The data
/-- X_READ of an M2 reply that is a complete frame: in furnace-clock mode its first seven data bytes are the timestamp,
also when the checksum fails; fewer than seven, or a date `to_epoch` rejects, keep `SEQ.TS` and are logged (42_sequencer.md
R217 to R219, 43_wire_frames.md R253). `Config.toEpoch` is a free value [log 1]. That an M2 reply is the row `RSP_M2` also without
furnace-clock mode, where it has no other effect than its header's, is the model's reading [log 14]. -/
def Obligations.ClockReply : Prop :=
  ∀ (s : State) (b : Burst) (rest : List Burst) (d : Bytes) (n p q : Byte), s.upc = .xRead → s.portOpen = true →
    s.rxPending = b :: rest → b.bytes = [0x4D, 0x32, n] ++ d ++ [p, q] → d.length = n.toNat →
    (s.ufc = false →
      exec .rspM2 s = .next { s.afterRead b rest with lastHdr := some ⟨0x4D, some 0x32⟩, upc := .xSleep }) ∧
    (∀ (y wd mo dd hh mi sec : Byte) (more : Bytes), s.ufc = true → d = y :: wd :: mo :: dd :: hh :: mi :: sec :: more →
      exec .rspM2 s = .next
        { s.afterRead b rest with
          lastHdr := some ⟨0x4D, some 0x32⟩, upc := .xSleep
          ts :=
            match Config.toEpoch (2000 + y.toNat) mo.toNat dd.toNat hh.toNat mi.toNat sec.toNat with
            | some t => some t
            | none => s.ts
          log := (s.afterRead b rest).log ++
            (if (Config.toEpoch (2000 + y.toNat) mo.toNat dd.toNat hh.toNat mi.toNat sec.toNat).isNone then [.wClockDecode]
              else []) }) ∧
    (s.ufc = true → d.length < 7 →
      exec .rspM2 s = .next
        { s.afterRead b rest with
          lastHdr := some ⟨0x4D, some 0x32⟩, upc := .xSleep, log := (s.afterRead b rest).log ++ [.wClockDecode] })

/-- X_READ of an M3 reply, or of a reply of no class, that is a complete frame: its header is noted and nothing else of it is
used (42_sequencer.md R217, R218, 43_wire_frames.md R254, R255). -/
def Obligations.OtherExchangeReply : Prop :=
  ∀ (s : State) (b : Burst) (rest : List Burst) (q : Byte) (r : Bytes), s.upc = .xRead → s.portOpen = true →
    s.rxPending = b :: rest → b.rest = q :: r → burstResult b = .ok ∨ burstResult b = .err .checksumFailure →
    (b.first = 0x4D → q = 0x33 →
      exec .rspM3 s = .next { s.afterRead b rest with lastHdr := some ⟨0x4D, some 0x33⟩, upc := .xSleep }) ∧
    (¬(b.first = 0x4D ∧ (q = 0x31 ∨ q = 0x32 ∨ q = 0x33)) →
      exec (.rspOther b.first q) s = .next { s.afterRead b rest with lastHdr := some ⟨b.first, some q⟩, upc := .xSleep })

/-- A reply of no class in authentication and initialisation (43_wire_frames.md R255): a failed AUTH_READ is logged and
waits; P1_READ copies the header and probes again; P2_CHECK, P3_READ and P4_READ log an error and go on, P4_READ completing
`RUNINIT` (42_sequencer.md R192, R197, R198, R200, R203, R206). A burst of one byte, which is in no class and no row, does the same by a
micro-step of its own, and counts as a reply in P4_READ. Which rows are of no class [log 14], and that a burst which is there ends
the read before any event but a reset is taken in [log 6], are the model's reading. -/
def Obligations.OtherReply : Prop :=
  (∀ (s : State) (b : Burst) (rest : List Burst) (q : Byte) (r : Bytes), s.portOpen = true → s.rxPending = b :: rest →
    b.rest = q :: r →
    (s.upc = .authRead → burstResult b ≠ .ok → exec (.rspOther b.first q) s = .next
      { s.afterRead b rest with upc := .authSleep, log := (s.afterRead b rest).log ++ [.eAuthRetry] }) ∧
    (s.upc = .p1Read → ¬(b.first = 0x4D ∧ q >>> 4 = 0x03) → exec (.rspOther b.first q) s = .next
      { s.afterRead b rest with
        probeHdr := ⟨b.first, some q⟩, upc := .p1Send
        log := (s.afterRead b rest).log ++ (if burstResult b = .ok then [] else [.eInitSalvage]) }) ∧
    (s.upc = .p2Check → exec (.rspOther b.first q) s = .next
      { s.afterRead b rest with
        upc := .p2Wait
        log := (s.afterRead b rest).log ++ (if burstResult b = .ok then [] else [.eInitTolerated]) }) ∧
    (s.upc = .p3Read → exec (.rspOther b.first q) s = .next
      { s.afterRead b rest with
        upc := .p4Wait
        log := (s.afterRead b rest).log ++ (if burstResult b = .ok then [] else [.eInitTolerated]) }) ∧
    (s.upc = .p4Read → exec (.rspOther b.first q) s = .next
      { s.afterRead b rest with
        stage := .xchg, upc := .idle, responses := s.responses ++ [.ok .empty]
        log := (s.afterRead b rest).log ++ (if burstResult b = .ok then [] else [.eInitTolerated]) })) ∧
  (∀ (s : State) (x : Byte) (rest : List Burst), s.portOpen = true → s.hostRead = false → s.stopPending = false →
    s.rxPending = ⟨x, []⟩ :: rest → (∀ r, s.inputs ≠ .reset :: r) →
    (s.upc = .authRead → step s = .next
      { s with
        rxPending := rest, rxf := ⟨some [x], none, none, none, false, false⟩, rxbuf := [(0, x)], rxbufN := 1
        upc := .authSleep, log := s.log ++ [.eAuthRetry] }) ∧
    (s.upc = .p1Read → step s = .next
      { s with
        rxPending := rest, rxf := ⟨some [x], none, none, none, false, false⟩, rxbuf := [(0, x)], rxbufN := 1
        probeHdr := ⟨x, none⟩, upc := .p1Send, log := s.log ++ [.eInitSalvage] }) ∧
    (s.upc = .p2Check → step s = .next
      { s with
        rxPending := rest, rxf := ⟨some [x], none, none, none, false, false⟩, rxbuf := [(0, x)], rxbufN := 1
        upc := .p2Wait, log := s.log ++ [.eInitTolerated] }) ∧
    (s.upc = .p3Read → step s = .next
      { s with
        rxPending := rest, rxf := ⟨some [x], none, none, none, false, false⟩, rxbuf := [(0, x)], rxbufN := 1
        upc := .p4Wait, log := s.log ++ [.eInitTolerated] }) ∧
    (s.upc = .p4Read → step s = .next
      { s with
        rxPending := rest, rxf := ⟨some [x], none, none, none, false, false⟩, rxbuf := [(0, x)], rxbufN := 1
        stage := .xchg, upc := .idle, log := s.log ++ [.eInitTolerated], responses := s.responses ++ [.ok .empty] }))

What you have to do
Where the line holding "the read before" appears in the listing above, start reproducing exactly, and end with the line holding "(s.upc = .p4Read → exec".

Exercise response
the read before any event but a reset is taken in [log 6], are the model's reading. -/
def Obligations.OtherReply : Prop :=
  (∀ (s : State) (b : Burst) (rest : List Burst) (q : Byte) (r : Bytes), s.portOpen = true → s.rxPending = b :: rest →
    b.rest = q :: r →
    (s.upc = .authRead → burstResult b ≠ .ok → exec (.rspOther b.first q) s = .next
      { s.afterRead b rest with upc := .authSleep, log := (s.afterRead b rest).log ++ [.eAuthRetry] }) ∧
    (s.upc = .p1Read → ¬(b.first = 0x4D ∧ q >>> 4 = 0x03) → exec (.rspOther b.first q) s = .next
      { s.afterRead b rest with
        probeHdr := ⟨b.first, some q⟩, upc := .p1Send
        log := (s.afterRead b rest).log ++ (if burstResult b = .ok then [] else [.eInitSalvage]) }) ∧
    (s.upc = .p2Check → exec (.rspOther b.first q) s = .next
      { s.afterRead b rest with
        upc := .p2Wait
        log := (s.afterRead b rest).log ++ (if burstResult b = .ok then [] else [.eInitTolerated]) }) ∧
    (s.upc = .p3Read → exec (.rspOther b.first q) s = .next
      { s.afterRead b rest with
        upc := .p4Wait
        log := (s.afterRead b rest).log ++ (if burstResult b = .ok then [] else [.eInitTolerated]) }) ∧
    (s.upc = .p4Read → exec (.rspOther b.first q) s = .next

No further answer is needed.